__Action item__.
In the records below, count each line where the word "true" appears, and reply with that number only.

__Data for this task__.
/-- Lines of a flush go to the media: with their check slot, or with the tile in the check-skip bitmap (R306). -/
def flushLoad (s : State) (l : Nat) (x : List LineData) : State :=
  if s.slotRoom l then
    (s.loadLines l x).writeRecord l s.stampNow.1 (s.tempCode (pageChan l)) s.stampNow.2 false
  else
    let s := x.foldl (fun s y => s.putMedia l y) (s.touchTile l)
    { s with per := { s.per with skipped := (s.per.skipped ++ [tileOf l]).eraseDups } }

/-- A flush writes lines of a window page straight to the media. -/
def flushWrite (s : State) (page epoch : Nat) (x : List LineData) : State :=
  if x = [] then s
  else
    let s := (s.needSpan (page / pagesPerPlot)).flushOvertakes page epoch
    let reborn := s.pageReborn page
    let first := !s.pageWritten page || reborn
    let y := if first then s.wholePage page x reborn else x
    let lost := fun (s : State) => x.foldl (fun s z => s.listLost (page * 64 + z.idx) z.tag.dom s.nowDtb) s
    match s.locate page with
    | none => lost s
    | some l =>
      if !s.pageOnline l then lost s
      else
        let s := s.flushLoad l y
        let s := { s with per := { s.per with flushBytes := s.per.flushBytes + 64 * y.length } }
        let s := if s.pageWritten page then s else s.setWritten page true
        if reborn then s.setReborn page false else s

/-- Step 2: credits are withheld by the state; range operations, migrations and rewrites stop. -/
def flushStop (s : State) : State :=
  let s := { s with lc := { s.lc with ops := [], waits := [] } }
  { s.pauseMigrations with per := { s.pauseMigrations.per with queueing := false } }

/-- Step 3: the combining buffers go to Quickset as partial writes, the clusters stop, and requests that had been received
are accepted or answered. -/
def flushRequests (s : State) : State :=
  let s := s.hz.cores.foldl (fun s c => c.2.nt.foldl (fun s b =>
    if b.line < s.winPlots * 2 ^ 24 then
      s.accept { src := .hazel c.1, line := b.line, dom := s.get (F.hzCoreStatusDomain c.1), mask := b.mask,
                 data := b.data, poison := false, stamp := s.nowDtb }
    else s) s) s
  let s := { s with hz := { s.hz with cores := [], kernels := [] } }
  let held := s.win.held
  let s := { s with win := { s.win with held := [] } }
  let s := held.foldl (fun s h => s.accept h.w) s
  let reads := s.win.reads
  reads.foldl (fun s r =>
    let v := s.readLine r.dom r.line
    (s.answerRead r v.1 v.2).removeRead r.id) s

/-- Step 5: every write under way, every Quickset entry and every dirty line reaches the media. Assumption 59 (DEDUCED). -/
def flushData (s : State) : State :=
  let writes := s.mt.writes
  let s := { s with mt := { s.mt with writes := [], rewrites := [],
                                      banks := s.mt.banks.map (fun (b : Bank) => { b with write := none }) } }
  let s := writes.foldl (fun s w => match w.page, w.kind with
    | some p, .nearStore _ => if w.phase = .waiting || w.phase = .comparing then s else s.flushWrite p w.epoch w.lines
    | some p, .lostLine => s.flushWrite p w.epoch w.lines
    | _, _ => s) s
  let s := s.lc.ways.foldl (fun s w =>
    let l := w.lines.filter (·.dirty)
    s.flushWrite w.sector (l.foldl (fun m x => max m x.epoch) 0)
      (l.map (fun x => { idx := x.idx, data := x.data, tag := x.tag }))) s
  let s := { s with lc := { s.lc with ways := s.lc.ways.map (fun (w : Way) =>
    { w with dirtyAt := none, lines := w.lines.map (fun (x : CacheLine) => { x with dirty := false, flying := false }) }) } }
  let entries := s.qs.map (fun e => (e, (s.mergedLine e).1))
  let s := entries.foldl (fun s x => s.flushWrite (linePage x.1.line) x.1.epoch [x.2]) s
  (({ s with qs := [] }.setWays []).showQs)

/-- Step 6: every dirty check slot. -/
def flushSlotsDirty (s : State) : State :=
  let s := (s.mt.cache.filter (·.dirty)).foldl (fun s c => s.storeSlot c) s
  { s with mt := { s.mt with cache := s.mt.cache.map (fun (c : CachedSlot) => { c with dirty := false }) } }

/-- Every record is on both copies. -/
def sealJournal (s : State) : State :=
  { s with per := { s.per with journal := s.per.journal.map (fun (r : JRecord) => { r with durable := true }) } }.showMeta

/-- Suspect tiles, in order. -/
def suspectTiles (s : State) : List Nat := ((s.mt.tiles.filter (·.2.suspect)).map (·.1)).mergeSort

/-- Recovery has resumed the aging clocks and read the check-skip bitmap. Assumption 60 (DEDUCED). -/
def windowKnown (s : State) : Bool := s.get F.winStatusWindowState != 0 || 4 ≤ s.get F.perRecoveryPhase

__Your response__.
2